В общем – казнили, но за период до зимы 1709/10 годов мы знаем об этом лишь приблизительно, в категориях «было/ не было». А вот начиная с той зимы, имеются данные более вещественные. Кажется, первые описания публичных смертных казней в Санкт-Петербурге оставил датский посланник в России Юст Юль. Отправленный ко двору царя Петра для решения насущных политических вопросов, он едва ли не каждый свой шаг фиксировал в подробнейшем дневнике. Мы знаем, например, что, когда в марте 1710 года он въехал в растущую Северную столицу России, поселили его здесь без лишних почестей, чему наш герой посвятил отдельную ламентацию: «Русские не считают себя обязанными заботиться о том, как устроить на квартире иностранного посланника, и находят достаточным отвести ему дом, а довольно ли он велик для него и для его людей и как посланник в нем поместится – об этом предоставляют заботиться ему самому».



Фрагмент карты Санкт-Петербурга 1717 года.


Не вполне европейцы эти русские, что уж скажешь.

А уже 1 апреля Юст Юль записывает услышанную им историю, имевшую место в Петербурге предшествовавшей зимой: несколько каторжников решили бежать с галер, для чего изготовили фальшивые паспорта, заверив их поддельными же подписью и печатью. Преступников поймали. И вот оно, самое раннее в петербургской историографии свидетельство о публичной смертной казни: «Артисты эти были частью повешены, частью (наказаны) кнутом. Главным зачинщикам (этого дела) сломали руки и ноги и положили живыми на колеса – зрелище возмутительное и ужасное! Ибо в летнее время люди (подвергающиеся этой казни) иногда в продолжение четырех-пяти дней лежат живые и болтают друг с другом. Впрочем, зимою в сильную стужу – как было и в настоящем случае – мороз прекращает их жизнь в более короткий срок».

Пояснения в скобках, поясним читателю, это вольности переводчика, позволившего себе прояснить некоторые высказывания датского посланника.

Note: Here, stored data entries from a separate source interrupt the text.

-- ==== Sys2Proof/Certificates/Slice0/Obligations.lean ====
section
/-! DEFINITION. The statements about S2LP-PKT that the provers settle. Each docstring says which rule of spec/ it formalises.
`after s n t` is the state `t` with the bookkeeping of a transaction that began in `s` and returned `n` free bytes. -/

open Sys2Proof Sys2Proof.Machine

/-! ## Encoding -/

/-- Under every strobe code map that gives no code to two strobes (notes/assumptions/7.md), decoding the bytes of any
well-formed instruction gives it back (30_encoding.md R102 to R106, R112, R113; 00_scope.md R7 for the map). -/
def Obligations.DecodeOfEncodeIsIdentity : Prop :=
  ∀ (m : StrobeCode) (i : Instr), m.distinct = true → i.wellFormed m = true → decode m (encode m i) = .ok i

/-- Every byte string has at most one reading, and it is a well-formed one (30_encoding.md R102 to R106). -/
def Obligations.EncodeOfDecodeIsIdentity : Prop :=
  ∀ (m : StrobeCode) (bytes : Bytes) (i : Instr),
    decode m bytes = .ok i → encode m i = bytes ∧ i.wellFormed m = true

/-- Words written out from 30_encoding.md R104 to R106 and 95_test_vectors.md, one or more for each family, and the ten default
strobe codes of R112. -/
def Obligations.SpecWordsDecode : Prop :=
  let m := State.reset.cfg.strobeCode
  decode m [0x00#8, 0x00#8] = .ok (.poll .write 0x00#8) ∧
    decode m [0x00#8, 0x0F#8, 0x35#8] = .ok (.write 0x0F#8 0x35#8) ∧
    decode m [0x00#8, 0x0E#8, 0x03#8, 0x53#8, 0x03#8] = .ok (.burstWrite 0x0E#8 [0x03#8, 0x53#8, 0x03#8]) ∧
    decode m [0x00#8, 0xFF#8, 0xDE#8] = .ok (.fifoWrite [0xDE#8]) ∧
    decode m [0x01#8, 0x2C#8, 0x00#8] = .ok (.read 0x2C#8 0x00#8) ∧
    decode m [0x01#8, 0x2A#8, 0x00#8, 0x00#8, 0x00#8] = .ok (.burstRead 0x2A#8 [0x00#8, 0x00#8, 0x00#8]) ∧
    decode m [0x01#8, 0xFF#8, 0x00#8] = .ok (.fifoRead [0x00#8]) ∧
    decode m [0x80#8, 0x7E#8] = .ok (.pwrup []) ∧ decode m [0x80#8, 0x65#8] = .ok (.reservedStrobe 0x65#8 []) ∧
    decode m [0x02#8, 0x00#8] = .ok (.reservedHeader 0x02#8 0x00#8 []) ∧
    ([0x60#8, 0x61#8, 0x62#8, 0x63#8, 0x64#8, 0x67#8, 0x70#8, 0x71#8, 0x72#8, 0x7E#8] : List Byte) =
      [m.tx, m.rx, m.ready, m.standby, m.sleep, m.sabort, m.sres, m.flushrx, m.flushtx, m.pwrup]

/-! ## The step -/

/-- A step whose next input is a transaction takes it off the schedule and runs the instruction decoded under the chip's codes
(00_scope.md R11, 40_bus_transactions.md R140). -/
def Obligations.StepRunsTheDecodedTransaction : Prop :=
  ∀ (s : State) (bytes : Bytes) (rest : List Input) (i : Instr),
    s.faults = [] → s.input = .transaction bytes :: rest → decode s.cfg.strobeCode bytes = .ok i →
      step s = exec i { s with input := rest }

/-- A step whose next input is an engine or environment step performs it where it is enabled and does nothing where it is not
(00_scope.md R11; the second half is the model's choice, notes/assumptions/3.md). Fewer than two bytes are no transaction and
change nothing (30_encoding.md R103). With no input the block waits (notes/assumptions/2.md). -/
def Obligations.StepPerformsOtherInputs : Prop :=
  (∀ (s : State) (e : Input) (rest : List Input),
    s.faults = [] → s.input = e :: rest → (∀ bytes, e ≠ .transaction bytes) →
      step s =
        .next (if inputEnabled e s then inputEffect e { s with input := rest } else { s with input := rest })) ∧
    (∀ (s : State) (bytes : Bytes) (rest : List Input),
      s.faults = [] → s.input = .transaction bytes :: rest → bytes.length < 2 →
        step s = .next { s with input := rest }) ∧
    ∀ s : State, s.faults = [] → s.input = [] → step s = .next s

/-- "A model treats a faulted run as stuck" (60_exceptions.md R356): no step and no instruction goes on. -/
def Obligations.FaultedRunIsStuck : Prop :=
  ∀ (s : State) (info : HostFault) (index : Nat) (more : List (HostFault × Nat)),
    s.faults = (info, index) :: more →
      step s = .fault (.hostFaulted info index) ∧ ∀ i : Instr, exec i s = .fault (.hostFaulted info index)

/-! ## Bus transactions -/

/-- 40_bus_transactions.md R148: a write or read with no data byte, at any address, returns the snapshot and changes nothing.
(The host's transaction index advances, 10_state.md R21.) The snapshot's fields are those of 10_state.md R29, with the codes of
R22 and R23; the status of an unpowered chip is 0. -/
def Obligations.PollReturnsTheSnapshot : Prop :=
  (∀ (m : StrobeCode) (a : Byte),
    decode m [0x00#8, a] = .ok (.poll .write a) ∧ decode m [0x01#8, a] = .ok (.poll .read a)) ∧
    (∀ (s : State) (a : Byte) (form : PollForm), Live s →
      exec (.poll form a) s =
        .next
          { s with
            reply := [(statusWord s).extractLsb' 8 8, (statusWord s).extractLsb' 0 8]
            txnIndex := s.txnIndex + 1 }) ∧
    (∀ s : State, s.powered = true →
      (statusWord s).getLsbD 15 = s.err.cfgErr ∧ (statusWord s).getLsbD 14 = s.err.cmdErr ∧
        (statusWord s).getLsbD 13 = s.err.lockErr ∧ (statusWord s).getLsbD 12 = s.err.rxOverrun ∧
        (statusWord s).getLsbD 11 = s.err.txUnderflow ∧ (statusWord s).getLsbD 10 = s.csma.active ∧
        (statusWord s).extractLsb' 8 2 =
          (match s.pending with
          | .none => 0#2
          | .tx => 1#2
          | .rx => 2#2) ∧
        (statusWord s).getLsbD 7 = decide (s.txFifo.length = s.cfg.fifoCap) ∧
        (statusWord s).getLsbD 6 = decide (s.txFifo = []) ∧
        (statusWord s).getLsbD 5 = decide (s.rxFifo.length = s.cfg.fifoCap) ∧
        (statusWord s).getLsbD 4 = decide (s.rxFifo = []) ∧
        (statusWord s).getLsbD 3 = decide (s.radio = .rx ∧ s.rx.phase ≠ .hunt) ∧
        (statusWord s).extractLsb' 0 3 =
          (match s.radio with
          | .shutdown => 0#3
          | .standby => 1#3
          | .sleep => 2#3
          | .ready => 3#3
          | .locking => 4#3
          | .rx => 5#3
          | .tx => 6#3)) ∧
    ∀ s : State, s.powered = false → statusWord s = 0#16

/-- 40_bus_transactions.md R149: in SHUTDOWN every transaction but PWRUP returns 0x00 0x00 and free bytes, and does nothing. The
free bytes are the next ones of the machine's, each its own (00_scope.md R10, notes/assumptions/4.md). -/
def Obligations.UnpoweredTransactionsDoNothing : Prop :=
  (∀ (s : State) (i : Instr), s.faults = [] → s.powered = false → (∀ tail, i ≠ .pwrup tail) →
    exec i s =
      .next
        { s with
          reply := [0x00#8, 0x00#8] ++ freeBytes s.drawIndex ((encode s.cfg.strobeCode i).length - 2)
          drawIndex := s.drawIndex + ((encode s.cfg.strobeCode i).length - 2)
          txnIndex := s.txnIndex + 1 }) ∧
    ∀ m n : Nat, freeBytes m n = (List.range n).map (fun k => Config.freeByte (m + k))

/-- WRITE of a value whose masked bits are legal to a mapped RW register that is not locked (40_bus_transactions.md R142, R144):
the masked value is stored, every other register keeps its value, and CFG_ERR is raised exactly by the rebinding of an enabled
pin (10_state.md R55). Nothing else changes. The RW registers are the mapped ones up to 0x1F (10_state.md R30), and `MASK` is
written out by address (R142). -/
def Obligations.WriteStoresTheMaskedValue : Prop :=
  (∀ (s : State) (a d : Byte) (r : Reg),
    Live s → a ≠ 0xFF#8 → BurstFits a 1 s → regAt s.cfg.numGpio a = some r → regAccess r = .rw →
      ¬ (a.toNat ≤ 0x14 ∧ busy s = true) → regLegal s.cfg.fifoCap r (d &&& regMask r) = true →
        exec (.write a d) s =
          .next (after s 1
            { s with
              regs := regSet s.regs r (d &&& regMask r)
              err := { s.err with cfgErr := s.err.cfgErr || rebinds r (d &&& regMask r) s } })) ∧
    (∀ (s : State) (r : Reg) (v : Byte),
      rebinds r v s = true ↔
        ∃ n, r = .gpioCfg n ∧ (s.regs.gpioCfg.getD n 0x00#8).getLsbD 0 = true ∧ v.getLsbD 0 = true ∧
          v.extractLsb' 3 5 ≠ (s.regs.gpioCfg.getD n 0x00#8).extractLsb' 3 5) ∧
    (∀ (n : Nat) (a : Byte) (r : Reg), regAt n a = some r →
      (regAccess r = .rw ↔ a.toNat ≤ 0x1F) ∧ (regAccess r = .rc ↔ 0x2A ≤ a.toNat)) ∧
    ∀ (n : Nat) (a : Byte) (r : Reg), regAt n a = some r → a.toNat ≤ 0x1F →
      regMask r =
        if a = 0x00#8 then 0x3F#8
        else if a = 0x02#8 then 0x07#8
        else if a = 0x0D#8 ∨ a = 0x0E#8 then 0x03#8
        else if a = 0x15#8 then 0x01#8
        else if 0x18 ≤ a.toNat then 0xFB#8
        else 0xFF#8

/-- A register that a write has reached reads back as the masked value, and every other mapped register as before
(00_scope.md R10, 40_bus_transactions.md R142, R143). -/
def Obligations.WrittenRegisterReadsBack : Prop :=
  ∀ (g : Regs) (r q : Reg) (v : Byte),
    regAccess r = .rw → (∀ n, r = .gpioCfg n → n < g.gpioCfg.length) →
      regGet (regSet g r v) r = v ∧ (q ≠ r → regGet (regSet g r v) q = regGet g q)

/-- 10_state.md R33: while BUSY a write to 0x00 to 0x14 is rejected with CFG_ERR and changes nothing else; a legal write to
0x15 to 0x1F is stored although BUSY holds. BUSY is LOCKING, RX, TX or a CSMA run. -/
def Obligations.BusyLockRejectsConfigurationWrites : Prop :=
  (∀ (s : State) (a d : Byte), Live s → busy s = true → BurstFits a 1 s →
    (a.toNat ≤ 0x14 → exec (.write a d) s = .next (after s 1 { s with err := { s.err with cfgErr := true } })) ∧
      ∀ r : Reg, 0x15 ≤ a.toNat → a.toNat ≤ 0x1F → regAt s.cfg.numGpio a = some r →
        regLegal s.cfg.fifoCap r (d &&& regMask r) = true →
          ∃ t, exec (.write a d) s = .next t ∧ t.regs = regSet s.regs r (d &&& regMask r)) ∧
    ∀ s : State,
      busy s = true ↔ s.radio = .locking ∨ s.radio = .rx ∨ s.radio = .tx ∨ s.csma.active = true

/-- 10_state.md R34: a write whose masked value is not legal is rejected whole with CFG_ERR. The legality conditions are written
out as 40_bus_transactions.md R142 collects them; every value of every other register is legal. -/
def Obligations.IllegalWriteIsRejectedWhole : Prop :=
  (∀ (s : State) (a d : Byte) (r : Reg),
    Live s → a ≠ 0xFF#8 → BurstFits a 1 s → regAt s.cfg.numGpio a = some r → regAccess r = .rw →
      regLegal s.cfg.fifoCap r (d &&& regMask r) = false →
        exec (.write a d) s = .next (after s 1 { s with err := { s.err with cfgErr := true } })) ∧
    ∀ (cap : Nat) (v : Byte) (n : Nat),
      (regLegal cap .pktCfg0 v = true ↔ v.toNat % 8 ≤ 5) ∧
        (regLegal cap .preambleLen v = true ↔ 1 ≤ v.toNat) ∧
        (regLegal cap .syncLen v = true ↔ 1 ≤ v.toNat % 8 ∧ v.toNat % 8 ≤ 4) ∧
        (regLegal cap .csmaBe v = true ↔ v.toNat % 16 ≤ v.toNat / 16) ∧
        (regLegal cap .csmaMaxRetry v = true ↔ 1 ≤ v.toNat) ∧ (regLegal cap .senseWindow v = true ↔ 1 ≤ v.toNat) ∧
        (regLegal cap .txFifoThr v = true ↔ v.toNat < cap) ∧
        (regLegal cap .rxFifoThr v = true ↔ 1 ≤ v.toNat ∧ v.toNat ≤ cap) ∧
        (regLegal cap (.gpioCfg n) v = true ↔ v.toNat % 2 = 0 ∨ 1 ≤ v.toNat / 8 ∧ v.toNat / 8 ≤ 15) ∧
        ∀ r : Reg,
          r ∉ [.pktCfg0, .preambleLen, .syncLen, .csmaBe, .csmaMaxRetry, .senseWindow, .txFifoThr, .rxFifoThr] →
            (∀ k, r ≠ .gpioCfg k) → regLegal cap r v = true

/-- 20_memory.md R74: a read of an unmapped address returns a free byte, the next one of the machine's; a write to an unmapped
address or to an RO or RC register is ignored with no flag. Unmapped are 0x18 + n with n >= NUM_GPIO and everything from 0x2D
to 0xFE (R80, 10_state.md R30). -/
def Obligations.UnmappedAndReadOnlyAccesses : Prop :=
  (∀ (n : Nat) (a : Byte),
    0x18 + n ≤ a.toNat ∧ a.toNat ≤ 0x1F ∨ 0x2D ≤ a.toNat ∧ a.toNat ≤ 0xFE → regAt n a = none) ∧
    ∀ (s : State) (a d : Byte), Live s → a ≠ 0xFF#8 → BurstFits a 1 s →
      (regAt s.cfg.numGpio a = none →
        exec (.read a d) s = .next (after s 1 s) ∧ exec (.write a d) s = .next (after s 1 s)) ∧
      ∀ r : Reg, regAt s.cfg.numGpio a = some r → regAccess r ≠ .rw → exec (.write a d) s = .next (after s 1 s)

Отметим и другое: всего несколько лет прошло с момента закладки Северной столицы, а уже в ее биографию вписаны не только повешение, но и колесование. Запись Юста Юля заставляет нас обратить внимание, кстати, на еще одну экзекуцию, которая формально смертной казнью не являлась, но нередко прекращала жизни терзаемых. Речь о наказании кнутом, и об этом грозном инструменте палача датчанин оставил отдельную запись: «Кнут есть особенный бич, сделанный из пергамента и сваренный в молоке. Он до того тверд и востр, что им (можно) рубить, как мечом. Иным осужденным на кнут скручивают назад (руки) и за руки (же), вывихивая их, вздергивают на особого рода виселицу, какие в старину употреблялись и у нас; затем (уже) секут. Это называется «висячим кнутом». При совершении казни палач подбегает к (осужденному) двумя-тремя прыжками и бьет его по спине, каждым ударом рассекая ему тело до костей. Некоторые русские палачи так ловко владеют кнутом, что могут с трех ударов убить человека до смерти. Вообще же после 50 ударов редко кто остается жив».

Пятьдесят ударов: Юст Юль отмерил роковую черту, за которой шансы человека на спасение становились призрачными. Дело было не только в силе ударов, хотя и они впечатляли: немецкий путешественник Адам Олеарий еще в XVII веке писал, что спины наказанных кнутом людей «не сохранили целой кожи даже на палец шириною, они были похожи на животных, с которых содрали кожу». Дело было и в том, что наказание кнутом осуществлялось крайне неспешно, на каждые двадцать ударов палачу требовался час. Провести столько времени под ударами на плахе и остаться в живых мог только самый крепкий человек.